Excerpted records: Begin
-- ==== Sys2Proof/Laws/Tick.lean ====
section
/-! SUPPORT. What a turn of the TICK agent does, once (spec/44_counter_tick.md R150 to R155). -/

namespace Sys2Proof.Machine

@[simp] theorem transfer_ccr (x : Chan) : (transfer x).ccr = x.ccr := by unfold transfer; split <;> rfl
@[simp] theorem transfer_ocm (x : Chan) : (transfer x).ocm = x.ocm := by unfold transfer; split <;> rfl
@[simp] theorem transfer_ocpe (x : Chan) : (transfer x).ocpe = x.ocpe := by unfold transfer; split <;> rfl
@[simp] theorem transfer_ccra (x : Chan) : (transfer x).ccra = if x.ocpe then x.ccr else x.ccra := by
  unfold transfer
  split <;> rfl

theorem rollover_eq (s : State) :
    rollover s =
      { s with
        cnt := 0, uif := true
        ch1 := transfer s.ch1, ch2 := transfer s.ch2, ch3 := transfer s.ch3, ch4 := transfer s.ch4 } := by
  simp [rollover, memWrite, updateEvent]

theorem countUp_eq {s : State} (h : (s.cnt + 1).toNat < 2 ^ s.cfg.width.bits) :
    countUp s = { s with cnt := s.cnt + 1 } := by
  simp only [countUp, memWrite, truncW_of_fits h]

theorem tick_disabled {s : State} (h : s.cen = false ∨ s.undef = true) : tick s = s := by
  have : tickEnabled s = false := by rcases h with h | h <;> simp [tickEnabled, h]
  simp [tick, this]

theorem tick_enabled {s : State} (hc : s.cen = true) (hu : s.undef = false) : tick s = count s := by
  simp [tick, tickEnabled, hc, hu]

theorem count_below {s : State} (h : s.cnt.toNat + 1 < s.arr.toNat) : count s = countUp s := by
  rw [count, if_pos h]

theorem count_boundary {s : State} (h : s.cnt.toNat + 1 = s.arr.toNat) : count s = rollover s := by
  rw [count, if_neg (by omega), if_pos h]

theorem count_overrun {s : State} (h : s.arr.toNat ≤ s.cnt.toNat) : count s = tickOverrun s := by
  rw [count, if_neg (by omega), if_neg (by omega)]

/-- Everything a turn of the TICK agent can do. -/
theorem tick_cases (s : State) :
    tick s = s ∨ (s.cen = true ∧ s.undef = false ∧
      ((s.cnt.toNat + 1 < s.arr.toNat ∧ tick s = countUp s) ∨
       (s.cnt.toNat + 1 = s.arr.toNat ∧ tick s = rollover s) ∨
       (s.arr.toNat ≤ s.cnt.toNat ∧
         ((s.cfg.overrun = .fault ∧ tick s = { s with undef := true }) ∨
          (s.cfg.overrun ≠ .fault ∧ tick s = rollover s) ∨
          (s.cfg.overrun = .countToMax ∧ s.cnt.toNat ≠ 2 ^ s.cfg.width.bits - 1 ∧ tick s = countUp s))))) := by
  by_cases he : s.cen = true ∧ s.undef = false
  · obtain ⟨hc, hu⟩ := he
    refine .inr ⟨hc, hu, ?_⟩
    rw [tick_enabled hc hu]
    rcases Nat.lt_trichotomy (s.cnt.toNat + 1) s.arr.toNat with h | h | h
    · exact .inl ⟨h, count_below h⟩
    · exact .inr (.inl ⟨h, count_boundary h⟩)
    · have h : s.arr.toNat ≤ s.cnt.toNat := by omega
      refine .inr (.inr ⟨h, ?_⟩)
      rw [count_overrun h]
      unfold tickOverrun
      cases ho : s.cfg.overrun with
      | fault => simp
      | wrapNow => simp
      | countToMax =>
        dsimp only
        split
        · simp
        · simp [*]
  · refine .inl (tick_disabled ?_)
    cases hc : s.cen <;> cases hu : s.undef <;> simp_all

end Sys2Proof.Machine
end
Excerpted records: End
> _Your task_
Would you print exactly the lines from the first line of the entries above through the line that has "simp [tick, this]", both included, and stop there?

> _Final answer_
-- ==== Sys2Proof/Laws/Tick.lean ====
section
/-! SUPPORT. What a turn of the TICK agent does, once (spec/44_counter_tick.md R150 to R155). -/

namespace Sys2Proof.Machine

@[simp] theorem transfer_ccr (x : Chan) : (transfer x).ccr = x.ccr := by unfold transfer; split <;> rfl
@[simp] theorem transfer_ocm (x : Chan) : (transfer x).ocm = x.ocm := by unfold transfer; split <;> rfl
@[simp] theorem transfer_ocpe (x : Chan) : (transfer x).ocpe = x.ocpe := by unfold transfer; split <;> rfl
@[simp] theorem transfer_ccra (x : Chan) : (transfer x).ccra = if x.ocpe then x.ccr else x.ccra := by
  unfold transfer
  split <;> rfl

theorem rollover_eq (s : State) :
    rollover s =
      { s with
        cnt := 0, uif := true
        ch1 := transfer s.ch1, ch2 := transfer s.ch2, ch3 := transfer s.ch3, ch4 := transfer s.ch4 } := by
  simp [rollover, memWrite, updateEvent]

theorem countUp_eq {s : State} (h : (s.cnt + 1).toNat < 2 ^ s.cfg.width.bits) :
    countUp s = { s with cnt := s.cnt + 1 } := by
  simp only [countUp, memWrite, truncW_of_fits h]

theorem tick_disabled {s : State} (h : s.cen = false ∨ s.undef = true) : tick s = s := by
  have : tickEnabled s = false := by rcases h with h | h <;> simp [tickEnabled, h]
  simp [tick, this]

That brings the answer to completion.